Say how many lines in the records include the string "eCRC", adding no other words.

╔══

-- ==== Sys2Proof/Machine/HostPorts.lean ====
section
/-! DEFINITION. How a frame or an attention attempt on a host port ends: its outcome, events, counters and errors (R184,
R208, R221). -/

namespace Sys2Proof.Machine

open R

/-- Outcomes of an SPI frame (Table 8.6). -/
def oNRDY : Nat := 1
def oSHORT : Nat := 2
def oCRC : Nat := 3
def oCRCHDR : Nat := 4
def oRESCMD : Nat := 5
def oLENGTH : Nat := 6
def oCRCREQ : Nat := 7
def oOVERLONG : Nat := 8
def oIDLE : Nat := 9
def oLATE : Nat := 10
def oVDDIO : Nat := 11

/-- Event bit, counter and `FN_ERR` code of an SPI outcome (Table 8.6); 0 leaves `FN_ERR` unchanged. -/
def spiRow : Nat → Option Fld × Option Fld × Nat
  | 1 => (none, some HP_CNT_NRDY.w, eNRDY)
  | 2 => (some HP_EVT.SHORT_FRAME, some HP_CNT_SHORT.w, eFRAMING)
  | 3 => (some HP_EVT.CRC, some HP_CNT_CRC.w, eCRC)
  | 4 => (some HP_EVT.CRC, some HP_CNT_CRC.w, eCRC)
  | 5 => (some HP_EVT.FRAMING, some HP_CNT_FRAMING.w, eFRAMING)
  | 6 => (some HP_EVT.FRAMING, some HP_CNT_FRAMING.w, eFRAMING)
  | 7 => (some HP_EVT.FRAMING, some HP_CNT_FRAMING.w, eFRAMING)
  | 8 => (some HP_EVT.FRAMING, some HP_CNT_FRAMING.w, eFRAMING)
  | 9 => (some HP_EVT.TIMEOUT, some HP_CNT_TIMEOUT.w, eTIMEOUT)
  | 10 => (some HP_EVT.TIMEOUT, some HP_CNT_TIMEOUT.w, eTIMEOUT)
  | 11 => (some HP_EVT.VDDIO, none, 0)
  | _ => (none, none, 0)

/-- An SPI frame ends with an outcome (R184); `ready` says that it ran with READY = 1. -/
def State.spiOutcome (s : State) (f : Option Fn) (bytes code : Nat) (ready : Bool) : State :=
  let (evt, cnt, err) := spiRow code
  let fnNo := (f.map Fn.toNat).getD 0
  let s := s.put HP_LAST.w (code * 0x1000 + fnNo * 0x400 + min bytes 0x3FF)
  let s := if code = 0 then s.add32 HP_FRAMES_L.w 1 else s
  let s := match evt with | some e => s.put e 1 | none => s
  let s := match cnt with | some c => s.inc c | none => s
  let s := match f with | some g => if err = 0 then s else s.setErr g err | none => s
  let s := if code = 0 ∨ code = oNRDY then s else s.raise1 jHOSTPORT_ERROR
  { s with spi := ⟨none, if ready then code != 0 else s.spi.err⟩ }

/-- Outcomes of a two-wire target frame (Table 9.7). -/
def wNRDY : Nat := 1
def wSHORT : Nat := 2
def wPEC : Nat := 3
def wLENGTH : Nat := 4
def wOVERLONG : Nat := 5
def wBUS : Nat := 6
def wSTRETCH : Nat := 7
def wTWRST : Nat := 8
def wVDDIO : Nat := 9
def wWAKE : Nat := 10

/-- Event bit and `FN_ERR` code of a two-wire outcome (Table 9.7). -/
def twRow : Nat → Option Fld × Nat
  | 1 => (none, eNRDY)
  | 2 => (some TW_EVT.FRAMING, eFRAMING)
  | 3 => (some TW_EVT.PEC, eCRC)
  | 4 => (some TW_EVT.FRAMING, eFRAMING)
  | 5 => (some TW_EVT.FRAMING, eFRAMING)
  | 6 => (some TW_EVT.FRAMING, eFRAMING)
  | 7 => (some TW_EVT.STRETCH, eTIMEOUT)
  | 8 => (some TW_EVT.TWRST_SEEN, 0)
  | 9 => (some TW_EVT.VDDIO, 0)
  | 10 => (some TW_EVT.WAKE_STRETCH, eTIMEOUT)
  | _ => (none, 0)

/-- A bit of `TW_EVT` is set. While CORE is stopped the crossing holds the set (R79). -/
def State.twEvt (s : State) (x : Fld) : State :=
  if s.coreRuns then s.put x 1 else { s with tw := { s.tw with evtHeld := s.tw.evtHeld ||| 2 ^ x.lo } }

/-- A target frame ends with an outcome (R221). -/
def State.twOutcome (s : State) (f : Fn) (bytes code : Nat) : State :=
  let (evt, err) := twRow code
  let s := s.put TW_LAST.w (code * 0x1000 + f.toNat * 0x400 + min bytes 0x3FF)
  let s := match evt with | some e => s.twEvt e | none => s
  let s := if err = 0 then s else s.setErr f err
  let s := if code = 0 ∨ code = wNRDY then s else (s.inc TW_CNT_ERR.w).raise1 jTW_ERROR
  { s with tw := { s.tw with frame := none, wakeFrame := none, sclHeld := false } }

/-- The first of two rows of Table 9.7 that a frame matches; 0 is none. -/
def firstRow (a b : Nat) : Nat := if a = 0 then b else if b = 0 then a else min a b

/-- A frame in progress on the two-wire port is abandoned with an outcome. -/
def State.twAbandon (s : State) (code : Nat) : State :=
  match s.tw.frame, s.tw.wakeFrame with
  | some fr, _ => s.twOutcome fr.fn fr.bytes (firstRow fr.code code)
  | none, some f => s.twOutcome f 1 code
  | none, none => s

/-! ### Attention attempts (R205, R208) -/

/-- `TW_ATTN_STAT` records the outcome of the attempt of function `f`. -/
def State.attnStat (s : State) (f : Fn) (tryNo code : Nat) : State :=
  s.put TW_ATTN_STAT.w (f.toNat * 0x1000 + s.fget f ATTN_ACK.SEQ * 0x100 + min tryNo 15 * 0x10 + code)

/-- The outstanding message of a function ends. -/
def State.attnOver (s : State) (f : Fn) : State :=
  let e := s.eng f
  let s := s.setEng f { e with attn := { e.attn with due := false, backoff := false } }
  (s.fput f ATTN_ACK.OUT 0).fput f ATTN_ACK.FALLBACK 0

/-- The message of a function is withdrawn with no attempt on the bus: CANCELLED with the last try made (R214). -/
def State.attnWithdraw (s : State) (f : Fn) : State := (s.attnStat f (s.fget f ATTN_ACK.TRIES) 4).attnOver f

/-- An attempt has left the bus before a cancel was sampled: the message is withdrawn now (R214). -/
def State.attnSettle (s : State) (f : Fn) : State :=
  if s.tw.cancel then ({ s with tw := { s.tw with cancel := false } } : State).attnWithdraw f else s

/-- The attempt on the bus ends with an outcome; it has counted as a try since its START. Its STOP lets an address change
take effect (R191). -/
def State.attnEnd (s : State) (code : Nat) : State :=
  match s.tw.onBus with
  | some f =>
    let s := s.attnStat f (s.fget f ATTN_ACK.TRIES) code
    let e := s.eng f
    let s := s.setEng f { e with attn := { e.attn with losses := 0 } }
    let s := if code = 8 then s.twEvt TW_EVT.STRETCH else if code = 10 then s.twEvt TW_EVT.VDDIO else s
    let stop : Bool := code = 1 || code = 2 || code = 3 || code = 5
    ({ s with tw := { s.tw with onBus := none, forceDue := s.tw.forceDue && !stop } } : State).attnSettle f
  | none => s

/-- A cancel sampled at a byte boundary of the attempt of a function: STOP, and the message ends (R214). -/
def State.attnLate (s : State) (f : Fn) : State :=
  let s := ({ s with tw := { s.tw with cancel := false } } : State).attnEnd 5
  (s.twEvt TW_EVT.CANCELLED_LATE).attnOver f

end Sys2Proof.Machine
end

╚══

■ Answer section ■
3